Can I really get a conformal map from the region outside a semicircle, $\mathbb{C} \setminus S_R = \left\{(x_1, x_2):|x_1|^2 + |x_2|^2 = R^2, x_2 \leq 0 \right\}$ to the region outside a disk $D$ of radius $\frac{R}{\sqrt 2}$ centred at the origin, $\mathbb{C} \setminus D$? I should end up with $h(u) = \frac{iR + u + i \sqrt{R^2 − u^2}}{2}$, with $u = x_1 +ix_2$, but I cannot understand where this solution could come from.
I had the following ideas.
- Mapping the region outside the semicircle to the upper half plane. The region outside the semicircle, ($\mathbb{C} \setminus S_R$), can be mapped to the upper half plane using the function ($f(z) = \sqrt{R^2 – z^2}$). This function takes the points outside the semicircle and maps them to the upper half plane.
- Mapping the upper half plane to the unit disk. The upper half plane could be mapped to the unit disk using the Möbius transformation ($g(w) = \frac{w – i}{w + i}$). This function takes the points in the upper half plane and maps them to the inside of the unit disk.
- Scaling the unit disk to a disk of radius ($\frac{R}{\sqrt 2}$). The unit disk can be scaled to a disk of radius ($\frac{R}{\sqrt 2}$) using the function ($s(z) = \frac{R}{\sqrt{2}} z$).
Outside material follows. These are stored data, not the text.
-- ==== Sys2Proof/Proofs/StationLine.lean ====
section
/-!
The events of the station line (06) in the closed forms: carriers and what they end, the own turn, positions without a
carrier, and the way OFF LINE.
-/

namespace Sys2Proof.Machine

variable {s t : State} {c : Chan}

/-! ## Carriers and the transmitter -/

/-- Settles O36. -/
theorem joinHoldEnds : Obligations.JoinHoldEnds := by
  intro s n count
  have enters : exec .joinHoldEnd s = .next (joinHoldEnd s) := rfl
  refine ⟨fun listening full => ?_, fun short => ?_⟩
  · rw [enters, joinHoldEnd, if_pos ⟨listening, by rw [count]; rfl, full⟩]
  · rw [enters, joinHoldEnd, if_neg fun h => short.elim (· h.1) fun below => by
      have := h.2.2
      simp only [Config.joinMargin] at this
      omega]

/-- With no carrier being taken, CARRIER_END ends one that was not taken. -/
theorem execCarrierEnd_of_none (bytes : List Byte) (e : Bool) (none : s.line.carrier = none) :
    exec (.carrierEnd bytes e) s = .next (endUntaken s) := by
  show execCarrierEnd bytes e s = _
  unfold execCarrierEnd
  rw [none]

/-- Settles O37. -/
theorem carrierAndTransmitter : Obligations.CarrierAndTransmitter := by
  refine fun s => ⟨fun running none absent => ?_, fun busy => ?_, fun bytes e none => ?_, rfl⟩
  · exact if_pos ⟨running, (LineCtl.rxIdle_iff _).2 ⟨none, absent⟩⟩
  · refine if_neg fun h => ?_
    obtain ⟨none, absent⟩ := (LineCtl.rxIdle_iff _).1 h.2
    rcases busy with idle | carrier | untaken
    · simp [idle] at h
    · exact carrier none
    · exact untaken absent
  · rw [execCarrierEnd_of_none bytes e none]
    obtain ⟨absent, present, -⟩ := endUntaken_eq s
    exact ⟨fun h => by rw [absent h], fun h => by rw [present h]⟩

/-! ## Frames of other stations -/

/-- The part with the carrier being taken gone. -/
def State.carrierGone (s : State) : State := { s with line := { s.line with carrier := none } }

theorem State.carrierGone_pointed (h : s.Pointed) : s.carrierGone.Pointed := State.Pointed.of_eng h fun c => by cases c <;> rfl

/-- A carrier that is no echo is classified by what was received (R135). -/
theorem execCarrierEnd_of_heard (bytes : List Byte) (e : Bool) {k : Carrier} (carrier : s.line.carrier = some k)
    (quiet : s.line.inFlight = none) :
    exec (.carrierEnd bytes e) s = .next (endHeard (if e then none else Frame.parse bytes) k s.carrierGone) := by
  show execCarrierEnd bytes e s = _
  unfold execCarrierEnd
  rw [carrier, quiet]
  rfl

/-- A valid frame of another station is heard (R135). -/
theorem execCarrierEnd_of_frame {bytes : List Byte} {f : Frame} {k : Carrier} (valid : Frame.parse bytes = some f)
    (other : f.sender.toNat ≠ s.own) (carrier : s.line.carrier = some k) (quiet : s.line.inFlight = none) :
    exec (.carrierEnd bytes false) s = .next (hearFrame f k.began s.carrierGone) := by
  rw [execCarrierEnd_of_heard bytes false carrier quiet, if_neg (by simp), valid]
  exact congrArg _ (if_neg other)

/-- A frame heard in its sender's position, or with no position held (R135, R153). -/
theorem hearFrame_in_turn (f : Frame) {began : Option Position} (h : s.Pointed)
    (turn : ∀ q, began = some q → q.address = f.sender.toNat) :
    hearFrame f began s = (s.heard f).movedOn f.sender.toNat .frameEnd := by
  unfold hearFrame
  dsimp only
  rw [← moveOn_eq _ _ _ (State.heard_pointed f h), applyFrame_eq f s h]
  split
  · rfl
  · rename_i p
    rw [if_pos (turn p rfl).symm]

/-- A frame heard out of turn realigns the rotation first (R136). -/
theorem hearFrame_out_of_turn (f : Frame) {q p : Position} {n : Word16} (h : s.Pointed) (other : q.address ≠ f.sender.toNat)
    (position : s.line.position = some p) (count : s.line.count = some n) :
    hearFrame f (some q) s =
      ((s.realigned p.address f.sender.toNat n).heard f).movedOn f.sender.toNat .frameEnd := by
  have realigned := State.realigned_pointed p.address f.sender.toNat n h
  unfold hearFrame
  dsimp only
  rw [if_neg other.symm, realign_eq s p _ n h position count, applyFrame_eq f _ realigned,
    moveOn_eq _ _ _ (State.heard_pointed f realigned)]

/-- Settles O38. -/
theorem heardFramesAreApplied : Obligations.HeardFramesAreApplied := by
  intro bytes f k s pointed valid other carrier quiet
  have heard := execCarrierEnd_of_frame valid other carrier quiet
  have gone := State.carrierGone_pointed pointed
  refine ⟨fun turn => ?_, fun q p n began out position count => ?_⟩
  · rw [heard, hearFrame_in_turn f gone turn]
    rfl
  · rw [heard, began, hearFrame_out_of_turn f gone out position count]
    rfl

/-- Below address 30 the rotation moves on without a boundary (R132). -/
theorem State.movedOn_below (s : State) {a : Nat} (ref : RefPoint) (below : a ≠ 30) :
    (∃ p, (s.movedOn a ref).line = { s.line with position := some p }) ∧ (s.movedOn a ref).view = s.view
      ∧ ∀ c, (s.movedOn a ref).eng c = s.eng c := by
  unfold State.movedOn
  simp only [if_neg below]
  exact ⟨⟨_, rfl⟩, trivial, fun c => by cases c <;> rfl⟩

theorem State.expiredAt_eng_of_not_firing (m : Word16) (still : ∀ c, (s.eng c).state ≠ .firing) (c : Chan) :
    (s.expiredAt m).eng c = s.eng c := by
  rw [State.expiredAt_eng]
  unfold State.overrunAt
  rw [if_neg fun h => still .b h.2, if_neg fun h => still .a h.2]

/-- The engines, requests and round count that a compared round leaves. -/
theorem State.heard_line (s : State) (f : Frame) :
    (s.heard f).line.count = (s.rounded f.sender.toNat f.round).line.count
      ∧ (s.heard f).line.joinHold = (s.rounded f.sender.toNat f.round).line.joinHold
      ∧ (s.heard f).line.lastValid =
          some { sender := f.sender.toNat, round := f.round, disagreed := s.line.count.any fun n => n != f.round, since := .zero }
      ∧ ∀ c, (s.heard f).eng c = (s.rounded f.sender.toNat f.round).eng c :=
  ⟨LineCtl.setRoster_count .., LineCtl.setRoster_joinHold .., rfl, fun c => by cases c <;> rfl⟩

/-- A miss that stands when the header is applied stands after the frame (R153). -/
theorem State.heard_miss (s : State) (f : Frame) (miss : (s.rounded f.sender.toNat f.round).view.miss = true)
    (round : (s.rounded f.sender.toNat f.round).view.missThisRound = true) :
    (s.heard f).view.miss = true ∧ (s.heard f).view.missThisRound = true := by
  unfold State.heard State.itemsTaken
  dsimp only
  rw [View.applyClaims_eq]
  simp [State.headed, miss, round]

/-- A round compared by a part without a count is its count from then on (R149). -/
theorem State.rounded_of_none (u : Nat) (m : Word16) (none : s.line.count = none) :
    (s.rounded u m).line.count = some m ∧ (s.rounded u m).line.joinHold = 0
      ∧ ∀ c, (s.rounded u m).eng c = ((s.expiredAt m).eng c).counted m := by
  unfold State.rounded
  rw [none]
  exact ⟨rfl, rfl, fun c => by cases c <;> rfl⟩

theorem State.rounded_of_same (u : Nat) {m : Word16} (same : s.line.count = some m) : s.rounded u m = s := by
  unfold State.rounded
  rw [same]
  exact if_pos rfl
This function scales the points inside the unit disk to the inside of a disk of radius ($\frac{R}{\sqrt 2}$).
This does not give me the desired result, but I cannot see any other possible solution. What steps should I take? Any hints for arriving at the correct solution are appreciated.
Best Answer
The problem asks to show explicitly a conformal isomorphism between a semicircle exterior and a disc exterior. The main issue here is that while both are "one hole domains" bounded by circle arcs in the extended Mobius sense (so they are conformally isomorphic by Riemann mapping theorem extended version to finite hole domains since both are isomorphic to punctured discs), the angles do not match, so we need to do a boundary straightening which kills conformality there (conformal isomorphisms preserve angles inside the domain where they are so), hence such an isomorphism will not extend conformally over the boundary and we have to be careful.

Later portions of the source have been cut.